RECORDS FOR THIS TASK:
☆ ☆ ☆ ☆
-- ==== Sys2Proof/Laws/Access.lean ====
section
/-! SUPPORT. What an access comes to: where an address leads, what reads and stores of contexts and commands answer, and that each keeps memory in its canonical form. -/

namespace Sys2Proof.Machine

/-! ### Pages -/

@[simp] theorem State.takeFrame_mem (s : State) (fn : Nat) (t : State) (h : s.takeFrame = some (fn, t)) : t.mem = s.mem := by
  unfold State.takeFrame at h
  split at h
  · cases h
  · simp only [Option.some.injEq, Prod.mk.injEq] at h
    obtain ⟨_, rfl⟩ := h
    split <;> rfl

theorem Tbl.fold_set_wf {α : Type} [DecidableEq α] (d : α) (l : List (Nat × α)) (t : Tbl α) (h : Tbl.wf d t = true) :
    Tbl.wf d (l.foldl (fun m e => Tbl.set d m e.1 e.2) t) = true :=
  foldl_keeps (fun m => Tbl.wf d m = true) _ l (fun m e _ hm => Tbl.set_wf d m e.1 e.2 hm) t h

theorem State.copyRaw_wf (s : State) (a b n : Nat) (h : Memory.wf s.mem) : Memory.wf (s.copyRaw a b n).mem :=
  Tbl.fold_set_wf _ _ _ (Tbl.clear_wf _ _ _ _ h)

theorem State.zeroFrame_wf (s : State) (l n : Nat) (h : Memory.wf s.mem) : Memory.wf (s.zeroFrame l n).mem := State.zeroBytes_wf s l n h

@[simp] theorem State.setHalf_mem (s : State) (fn half : Nat) (on : Bool) : (s.setHalf fn half on).mem = s.mem := rfl

theorem State.writeEntry_wf (s : State) (l v : Nat) (h : Memory.wf s.mem) : Memory.wf (s.writeEntry l v).mem := State.write_wf s l 8 v h

@[simp] theorem State.fill_mem (s : State) (c : Cached) : (s.fill c).mem = s.mem := rfl

/-- The state that an access moves its page on to is canonical where the state before was. -/
theorem State.pageAccess_wf (s : State) (el e off cause : Nat) (w eng : Bool) (l : Nat) (t : State) (hs : Memory.wf s.mem)
    (h : s.pageAccess el e off cause w eng = .loc l t) : Memory.wf t.mem := by
  unfold State.pageAccess at h
  repeat' split at h
  all_goals first
    | (cases h; exact hs)
    | (cases h; exact State.writeEntry_wf _ _ _ hs)
    | cases h
  · rename_i nf s1 h1
    have h2 := State.takeFrame_mem s nf s1 h1
    exact State.writeEntry_wf _ _ _ (by rw [State.setHalf_mem]; exact State.copyRaw_wf _ _ _ _ (h2 ▸ hs))
  · rename_i nf s1 h1
    have h2 := State.takeFrame_mem s nf s1 h1
    exact State.writeEntry_wf _ _ _ (State.zeroFrame_wf _ _ _ (h2 ▸ hs))

theorem State.pagedAccess_wf (s : State) (va : Nat) (w p e : Bool) (l : Nat) (t : State) (hs : Memory.wf s.mem)
    (h : s.pagedAccess va w p e = .loc l t) : Memory.wf t.mem := by
  unfold State.pagedAccess at h
  repeat' split at h
  all_goals first
    | cases h
    | exact State.pageAccess_wf _ _ _ _ _ _ _ _ _ hs h

theorem State.addHeat_wf (s : State) (l n : Nat) (h : Memory.wf s.mem) : Memory.wf (s.addHeat l n).mem := by
  simp only [State.addHeat]; split
  · exact h
  · exact State.write_wf _ _ _ _ h

theorem State.tileAccess_wf (s : State) (c : Nat) (sh : Shape) (b : Nat) (w p : Bool) (l : Nat) (t : State) (hs : Memory.wf s.mem)
    (h : s.tileAccess c sh b w p = .loc l t) : Memory.wf t.mem := by
  unfold State.tileAccess at h
  simp only at h
  repeat' split at h
  all_goals first
    | cases h; done
    | (rename_i h1 _; cases h; exact State.pageAccess_wf _ _ _ _ _ _ _ _ _ hs h1)

@[simp] theorem State.raiseTsq_mem (s : State) (c e : Nat) (w : TileWaiter) : (s.raiseTsq c e w).mem = s.mem := by
  simp only [State.raiseTsq]; repeat' split
  all_goals rfl

/-! ### Where an address leads (09 R214 to R216) -/

/-- A flat address outside the system areas is its own location. -/
theorem State.reach_flat (s : State) (c a : Nat) (w p e : Bool) (h : a < 2 ^ 33) (hp : p = true ∨ a % 2 ^ 22 < 0x3E0000) :
    s.reach c a w p e = .loc a s := by
  have h1 : (inSystemArea a && !p) = false := by
    rcases hp with hp | hp
    · simp [hp]
    · have : ¬ 0x3E0000 ≤ a % 2 ^ 22 := by omega
      unfold inSystemArea; rw [decide_eq_false this]; simp
  have h2 : place c a = .sram a := by simp only [place, h, if_true]
  unfold State.reach
  rw [h1, h2]; rfl

/-- An alias address names the core's own slice. -/
theorem State.reach_alias (s : State) (c a : Nat) (w p e : Bool) (h1 : 2 ^ 33 ≤ a) (h2 : a < 2 ^ 33 + 2 ^ 22) (hp : p = true ∨ a % 2 ^ 22 < 0x3E0000) :
    s.reach c a w p e = .loc (sliceLoc c (a - 2 ^ 33)) s := by
  have h3 : (inSystemArea a && !p) = false := by
    rcases hp with hp | hp
    · simp [hp]
    · have : ¬ 0x3E0000 ≤ a % 2 ^ 22 := by omega
      unfold inSystemArea; rw [decide_eq_false this]; simp
  have h4 : place c a = .sram (sliceLoc c (a - 2 ^ 33)) := by
    have : ¬ a < 2 ^ 33 := by omega
    simp only [place, this, h2, if_true, if_false]
  unfold State.reach
  rw [h3, h4]; rfl

/-- A system area is closed to an unprivileged party (09 R216). -/
theorem State.reach_closed (s : State) (c a : Nat) (w e : Bool) (h : a < 2 ^ 33 + 2 ^ 22) (hs : 0x3E0000 ≤ a % 2 ^ 22) :
    s.reach c a w false e = .fault 0x02 := by
  have h1 : (inSystemArea a && !false) = true := by
    unfold inSystemArea; rw [decide_eq_true h, decide_eq_true hs]; rfl
  unfold State.reach
  rw [h1]; rfl

theorem inSystemArea_above (a : Nat) (h : 2 ^ 33 + 2 ^ 22 ≤ a) : inSystemArea a = false := by
  have : ¬ a < 2 ^ 33 + 2 ^ 22 := by omega
  unfold inSystemArea; rw [decide_eq_false this]; rfl

/-- The hole. -/
theorem State.reach_hole (s : State) (c a : Nat) (w p e : Bool) (h1 : 2 ^ 33 + 2 ^ 22 ≤ a) (h2 : a < 2 ^ 44) : s.reach c a w p e = .hole := by
  have h4 : place c a = .outOfRange := by
    have h5 : ¬ a < 2 ^ 33 := by omega
    have h6 : ¬ a < 2 ^ 33 + 2 ^ 22 := by omega
    simp only [place, h5, h6, h2, if_true, if_false]
  unfold State.reach
  rw [inSystemArea_above a h1, h4]; rfl

/-- Above the paged range no address is canonical. -/
theorem State.reach_notCanonical (s : State) (c a : Nat) (w p e : Bool) (h : 2 ^ 52 ≤ a) : s.reach c a w p e = .fault 0x04 := by
  have h4 : place c a = .notCanonical := by
    have h5 : ¬ a < 2 ^ 33 := by omega
    have h6 : ¬ a < 2 ^ 33 + 2 ^ 22 := by omega
    have h7 : ¬ a < 2 ^ 44 := by omega
    have h8 : ¬ a < 2 ^ 52 := by omega
    simp only [place, h5, h6, h7, h8, if_false]
  unfold State.reach
  rw [inSystemArea_above a (by omega), h4]; rfl

theorem State.reach_wf (s : State) (c a : Nat) (w p e : Bool) (l : Nat) (t : State) (hs : Memory.wf s.mem)
    (h : s.reach c a w p e = .loc l t) : Memory.wf t.mem := by
  unfold State.reach at h
  repeat' split at h
  all_goals first
    | cases h; done
    | (cases h; exact hs)
    | (rename_i h1; cases h; exact State.pagedAccess_wf _ _ _ _ _ _ _ hs h1)

/-! ### Accesses of contexts -/

/-- A read that passes its checks gives the bytes as the context sees them. -/
theorem State.ctxRead_ok (s : State) (a n l : Nat) (t : State) (h : a % n = 0)
    (hr : s.reach s.focus.core a false (s.privileged s.focus.core s.focus.ctx) false = .loc l t) (hp : s.anyPoison l n = false) :
    s.ctxRead a n = .ok (t.seen s.cur.sbuf l n) t := by
  unfold State.ctxRead
  rw [if_neg (by simp [h]), hr]
  simp [hp]

theorem State.ctxRead_misaligned (s : State) (a n : Nat) (h : a % n ≠ 0) : s.ctxRead a n = .trap s 0x03 a := by
  unfold State.ctxRead; rw [if_pos h]

theorem State.ctxRead_fault (s : State) (a n c : Nat) (h : a % n = 0)
    (hr : s.reach s.focus.core a false (s.privileged s.focus.core s.focus.ctx) false = .fault c) : s.ctxRead a n = .trap s c a := by
  unfold State.ctxRead
  rw [if_neg (by simp [h]), hr]

theorem State.ctxRead_poisoned (s : State) (a n l : Nat) (t : State) (h : a % n = 0)
    (hr : s.reach s.focus.core a false (s.privileged s.focus.core s.focus.ctx) false = .loc l t) (hp : s.anyPoison l n = true) :
    s.ctxRead a n = .trap s 0x06 a := by
  unfold State.ctxRead
  rw [if_neg (by simp [h]), hr]
  simp [hp]

theorem State.ctxStoreAt_misaligned (s : State) (a n : Nat) (h : a % n ≠ 0) : s.ctxStoreAt a n = .trap s 0x03 a := by
  unfold State.ctxStoreAt; rw [if_pos h]

/-- A store to a flat address outside the system areas goes to it. -/
theorem State.ctxStoreAt_flat (s : State) (a n : Nat) (h : a % n = 0) (ha : a < 2 ^ 33)
    (hp : s.privileged s.focus.core s.focus.ctx = true ∨ a % 2 ^ 22 < 0x3E0000) : s.ctxStoreAt a n = .sram a := by
  have h2 : place s.focus.core a = .sram a := by simp only [place, ha, if_true]
  unfold State.ctxStoreAt
  rw [if_neg (by simp [h]), State.reach_flat s _ a _ _ _ ha hp]
  simp only [h2]

@[simp] theorem State.recordSpor_mem (s : State) (c n a : Nat) : (s.recordSpor c n a).mem = s.mem := rfl

/-- What an access answers keeps memory canonical. -/
def Got.canonical : Got → Prop
  | .ok _ t => Memory.wf t.mem
  | .hole t => Memory.wf t.mem
  | .trap t _ _ => Memory.wf t.mem

/-- What a store answers keeps memory canonical. -/
def StoreAt.canonical : StoreAt → Prop
  | .sram _ => True
  | .frame _ t => Memory.wf t.mem
  | .hole t => Memory.wf t.mem
  | .trap t _ _ => Memory.wf t.mem

theorem State.outOfRange_wf (s : State) (a : Nat) (hs : Memory.wf s.mem) : (s.outOfRange a).canonical := by
  simp only [State.outOfRange]; split <;> exact hs

theorem State.ctxRead_wf (s : State) (a n : Nat) (hs : Memory.wf s.mem) : (s.ctxRead a n).canonical := by
  unfold State.ctxRead
  split
  · exact hs
  · cases h : s.reach s.focus.core a false (s.privileged s.focus.core s.focus.ctx) false with
    | fault c => exact hs
    | wait _ => exact hs
    | hole => exact State.outOfRange_wf s a hs
    | zero => exact hs
    | loc l t =>
      dsimp only
      split
      · exact hs
      · exact State.reach_wf _ _ _ _ _ _ _ _ hs h

theorem State.ctxStoreAt_wf (s : State) (a n : Nat) (hs : Memory.wf s.mem) : (s.ctxStoreAt a n).canonical := by
  unfold State.ctxStoreAt
  split
  · exact hs
  · cases h : s.reach s.focus.core a true (s.privileged s.focus.core s.focus.ctx) false with
    | fault c => exact hs
    | wait _ => exact hs
    | hole =>
      have := State.outOfRange_wf s a hs
      dsimp only
      cases h2 : s.outOfRange a <;> (rw [h2] at this; exact this)
    | zero => exact hs
    | loc l t =>
      dsimp only
      split
      · trivial
      · exact State.reach_wf _ _ _ _ _ _ _ _ hs h

/-- What an instruction's meaning answers keeps memory canonical. -/
def CtxRes.canonical : CtxRes → Prop
  | .done u => Memory.wf u.mem
  | .jump u _ => Memory.wf u.mem
  | .trapIn u _ _ => Memory.wf u.mem
  | .wait u => Memory.wf u.mem
  | .trap _ _ => True

theorem finish_canonical (s t : State) (r : CtxRes) (hs : Memory.wf s.mem) (hr : r.canonical) (h : finish s r = .next t) : Memory.wf t.mem := by
  refine finish_wf s t r hs ?_ h
  cases r <;> exact hr

theorem guarded_canonical (s t : State) (g : Guard) (r : CtxRes) (hs : Memory.wf s.mem) (hr : r.canonical) (h : guarded s g r = .next t) :
    Memory.wf t.mem := by
  refine guarded_wf s t g r hs ?_ h
  cases r <;> exact hr

/-- A write's `put` that keeps memory canonical keeps it wherever the write goes. -/
theorem StoreAt.result_wf (w : StoreAt) (s : State) (put : State → Nat → CtxRes) (hw : w.canonical) (hs : Memory.wf s.mem)
    (hp : ∀ t l, Memory.wf t.mem → (put t l).canonical) : (w.result s put).canonical := by
  cases w with
  | sram l => exact hp s l hs
  | frame l t => exact hp t l hw
  | hole t => exact hw
  | trap t c a => exact hw

@[simp] theorem State.buffer_mem (s : State) (k : SbKind) (l n : Nat) (v : Word) : (s.buffer k l n v).mem = s.mem := rfl

@[simp] theorem State.logStore_mem (s : State) (a l n : Nat) : (s.logStore a l n).mem = s.mem := rfl

theorem State.ctxStore_wf (s : State) (a n v : Nat) (hs : Memory.wf s.mem) : (s.ctxStore a n v).canonical := by
  refine StoreAt.result_wf _ _ _ (State.ctxStoreAt_wf s a n hs) hs fun t l ht => ?_
  split
  · exact hs
  · exact ht

theorem State.ctxWriteNow_wf (s : State) (a n v : Nat) (hs : Memory.wf s.mem) : (s.ctxWriteNow a n v).canonical :=
  StoreAt.result_wf _ _ _ (State.ctxStoreAt_wf s a n hs) hs fun _ _ ht => State.writeFor_wf _ _ _ _ _ _ _ (State.release_wf _ ht)

/-! ### Accesses of commands -/

def CmdReach.canonical : CmdReach → Prop
  | .loc _ t => Memory.wf t.mem
  | .hole t => Memory.wf t.mem
  | _ => True

def CmdGot.canonical : CmdGot → Prop
  | .ok _ t => Memory.wf t.mem
  | _ => True

theorem State.cmdReach_wf (s : State) (q : QueueId) (e : Entry) (ref : Nat) (tensor : Bool) (off : Int) (w : Bool) (hs : Memory.wf s.mem) :
    (s.cmdReach q e ref tensor off w).canonical := by
  unfold State.cmdReach
  dsimp only
  split
  · split
    · trivial
    · split <;> first | trivial | (rename_i h; exact State.tileAccess_wf _ _ _ _ _ _ _ _ hs h)
  · split
    · trivial
    · split <;> first
        | trivial
        | exact hs
        | (rename_i h; exact State.reach_wf _ _ _ _ _ _ _ _ hs h)
        | (split <;> trivial)

theorem State.cmdRead_wf (s : State) (q : QueueId) (e : Entry) (ref : Nat) (tensor : Bool) (off : Int) (n : Nat) (hs : Memory.wf s.mem) :
    (s.cmdRead q e ref tensor off n).canonical := by
  have h := State.cmdReach_wf s q e ref tensor off false hs
  unfold State.cmdRead
  cases h1 : s.cmdReach q e ref tensor off false <;> rw [h1] at h <;> dsimp only
  · split
    · trivial
    · exact h
  · exact hs
  · exact h
  · trivial
  · trivial

theorem State.cmdWrite_wf (s : State) (q : QueueId) (e : Entry) (ref : Nat) (tensor : Bool) (off : Int) (n v : Nat) (hs : Memory.wf s.mem) :
    (s.cmdWrite q e ref tensor off n v).canonical := by
  have h := State.cmdReach_wf s q e ref tensor off true hs
  unfold State.cmdWrite
  cases h1 : s.cmdReach q e ref tensor off true <;> rw [h1] at h <;> dsimp only
  · simpa [CmdGot.canonical] using State.storeBy_wf _ _ _ n v h
  · exact hs
  · exact h
  · trivial
  · trivial

@[simp] theorem State.askTile_mem (s : State) (q : QueueId) (e : Entry) (x : Nat) : (s.askTile q e x).mem = s.mem := State.raiseTsq_mem ..

theorem State.traceWrite_wf (s t : State) (c : Nat) (d : List Word) (hs : Memory.wf s.mem) (h : s.traceWrite c d = some t) : Memory.wf t.mem := by
  unfold State.traceWrite at h
  dsimp only at h
  split at h
  · cases h
  · split at h
    · rename_i h1; cases h; exact State.writeDs_wf _ _ _ (State.pagedAccess_wf _ _ _ _ _ _ _ hs h1)
    · cases h

theorem State.trace_wf (s : State) (c b k o y p q : Nat) (hs : Memory.wf s.mem) : Memory.wf (s.trace c b k o y p q).mem := by
  unfold State.trace
  dsimp only
  split
  · exact hs
  · split
    · rename_i t h
      rw [Option.bind_eq_some_iff] at h
      obtain ⟨u, hu, ht⟩ := h
      refine State.traceWrite_wf u t c _ ?_ ht
      split at hu
      · cases hu; exact hs
      · exact State.traceWrite_wf s u c _ hs hu
    · exact hs

end Sys2Proof.Machine
end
☆ ☆ ☆ ☆
THE TASK:
Among the records, find all lines that include the string "place" and return them.

FINISHED TASK:
  have h2 : place c a = .sram a := by simp only [place, h, if_true]
  have h4 : place c a = .sram (sliceLoc c (a - 2 ^ 33)) := by
    simp only [place, this, h2, if_true, if_false]
  have h4 : place c a = .outOfRange := by
    simp only [place, h5, h6, h2, if_true, if_false]
  have h4 : place c a = .notCanonical := by
    simp only [place, h5, h6, h7, h8, if_false]
  have h2 : place s.focus.core a = .sram a := by simp only [place, ha, if_true]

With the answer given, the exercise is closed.